The FX-05 is a conventional assault weapons design with very clean looks and modern styling. Lightweight polymers are utilized alongside metal parts to keep the overall weight of the weapon as manageable as possible while also making for a reasonable firing platform. The frame is a large, stout piece of engineering that includes the receiver and an integrated forend around the barrel assembly base. The buttstock is semi-skeletal and can fold over the receiver for a more compact approach and sports a rubber pad. The pistol grip integrates well into a large trigger guard for access with a gloved hand. The magazine feed is fitted just ahead of the trigger unit and supports a curved 30-round box magazine made up of 5.56x45mm NATO cartridges. The firing action is gas-operated with a rotating bolt and allows for a cyclic rate-of-fire of 750 rounds-per-minute to be reached.
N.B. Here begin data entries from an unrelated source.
-- ==== Sys2Proof/Laws/State.lean ====
section
/-! SUPPORT. One lemma per field of State per update, so that no proof unfolds a record update. -/

namespace Sys2Proof.Machine

section
variable {m : Nat} (r : Vector Byte m) (e : Err) (rest pending : List Byte) (nbits w : Nat) (s : State)

@[simp] theorem resultComplete_out : (resultComplete r s).out = outOfResult r.toList := rfl
@[simp] theorem resultComplete_outLen : (resultComplete r s).outLen = BitVec.ofNat 7 m := rfl
@[simp] theorem resultComplete_status : (resultComplete r s).status = { err := okCode } := rfl
@[simp] theorem resultComplete_stream : (resultComplete r s).stream = s.stream := rfl
@[simp] theorem resultComplete_blueSel : (resultComplete r s).blueSel = s.blueSel := rfl

@[simp] theorem raiseError_out : (raiseError e s).out = outNone := rfl
@[simp] theorem raiseError_outLen : (raiseError e s).outLen = 0 := rfl
@[simp] theorem raiseError_status : (raiseError e s).status = { err := e.code } := rfl
@[simp] theorem raiseError_stream : (raiseError e s).stream = s.stream := rfl
@[simp] theorem raiseError_blueSel : (raiseError e s).blueSel = s.blueSel := rfl

@[simp] theorem consumeFrame_out : (consumeFrame rest s).out = s.out := rfl
@[simp] theorem consumeFrame_outLen : (consumeFrame rest s).outLen = s.outLen := rfl
@[simp] theorem consumeFrame_status : (consumeFrame rest s).status = s.status := rfl
@[simp] theorem consumeFrame_stream : (consumeFrame rest s).stream = rest := rfl
@[simp] theorem consumeFrame_blueSel : (consumeFrame rest s).blueSel = s.blueSel := rfl

@[simp] theorem hostDeliver_out : (hostDeliver rest s).out = s.out := rfl
@[simp] theorem hostDeliver_outLen : (hostDeliver rest s).outLen = s.outLen := rfl
@[simp] theorem hostDeliver_status : (hostDeliver rest s).status = s.status := rfl
@[simp] theorem hostDeliver_stream : (hostDeliver rest s).stream = s.stream ++ rest := rfl
@[simp] theorem hostDeliver_blueSel : (hostDeliver rest s).blueSel = s.blueSel := rfl

@[simp] theorem hostReset_out : (hostReset pending s).out = [] := rfl
@[simp] theorem hostReset_outLen : (hostReset pending s).outLen = 0 := rfl
@[simp] theorem hostReset_status : (hostReset pending s).status = { err := 0 } := rfl
@[simp] theorem hostReset_stream : (hostReset pending s).stream = pending := rfl
@[simp] theorem hostReset_blueSel : (hostReset pending s).blueSel = s.blueSel := rfl

@[simp] theorem deliverTableWord_out : (deliverTableWord nbits w s).out = s.out := rfl
@[simp] theorem deliverTableWord_outLen : (deliverTableWord nbits w s).outLen = s.outLen := rfl
@[simp] theorem deliverTableWord_status : (deliverTableWord nbits w s).status = s.status := rfl
@[simp] theorem deliverTableWord_stream :
    (deliverTableWord nbits w s).stream = frameOfTableWord nbits w ++ s.stream := rfl
@[simp] theorem deliverTableWord_blueSel : (deliverTableWord nbits w s).blueSel = s.blueSel := rfl
end

end Sys2Proof.Machine
end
Muzzle velocity is 3,136 feet per second. A selector switch along the sides of the receiver allow for single-shot semi-automatic fire, three-round burst capability or full-automatic fire as well as a safety mode. Iron adjustable sights are standard though optics are often times utilized - the standard optics system also doubles as the carrying handle along the top of the receiver. The FX-05, like other modern automatic weapons of this class, makes heavy use of Picatinny rails for the installation of accessories including standard telescopic sights, night vision, laser aimers, flashlights and the like. Rails are noted along the full length upper portion of the receiver and along the sides of the forend/handguard. There are cooling slots located above the handguard which encompasses the barrel. There is also a slotted muzzle brake. The barrel itself is cold forged and, a distinct feature to the FX-05, is its use of polygonal rifling as opposed to the widely-accepted normal grooved rifling. Support for an underslung single-shot grenade launcher (the HK AG36 for the interim) is noted.
To the discerning viewer, the FX-05 certainly does share a visual similarity to the HK G36 rifle the Mexican Army nearly acquired for license production. In fact, the similarities were such that representatives of Heckler & Koch flew to Mexico to inspect the FX-05 for possible patent infringement. HK representatives walked away satisfied that the FX-05 only mimicked the external appearance of their G36 product, the internal working components being unique to the Mexican FX-05. However, it is worth noting that a "second generation" FX-05 has since appeared that sports a revised receiver. HK officials did not the close appearance of their G36 receiver to that of the original FX-05 production models. Regardless, no law suit ensued and the FX-05 remains in growing numbers within the Mexican Army inventory.
To date, some 50,000 FX-05 examples have been produced. A companion single-shot grenade launcher is currently in the works and will be able to utilize "smart" grenade munitions. The FX-05 has been further developed into forms beyond the basic assault rifle which now makes up the head of a family of firearms. As such, the FX-05 is available in a shortened carbine form, a light machine gun for the squad automatic weapon role and a "sharpshooter" system allowing for repeating fire in the designated marksman role.
The FX-05 is nicknamed the "Xiuhcoatl" which translates to "Turquoise Serpent" or "Fire Snake".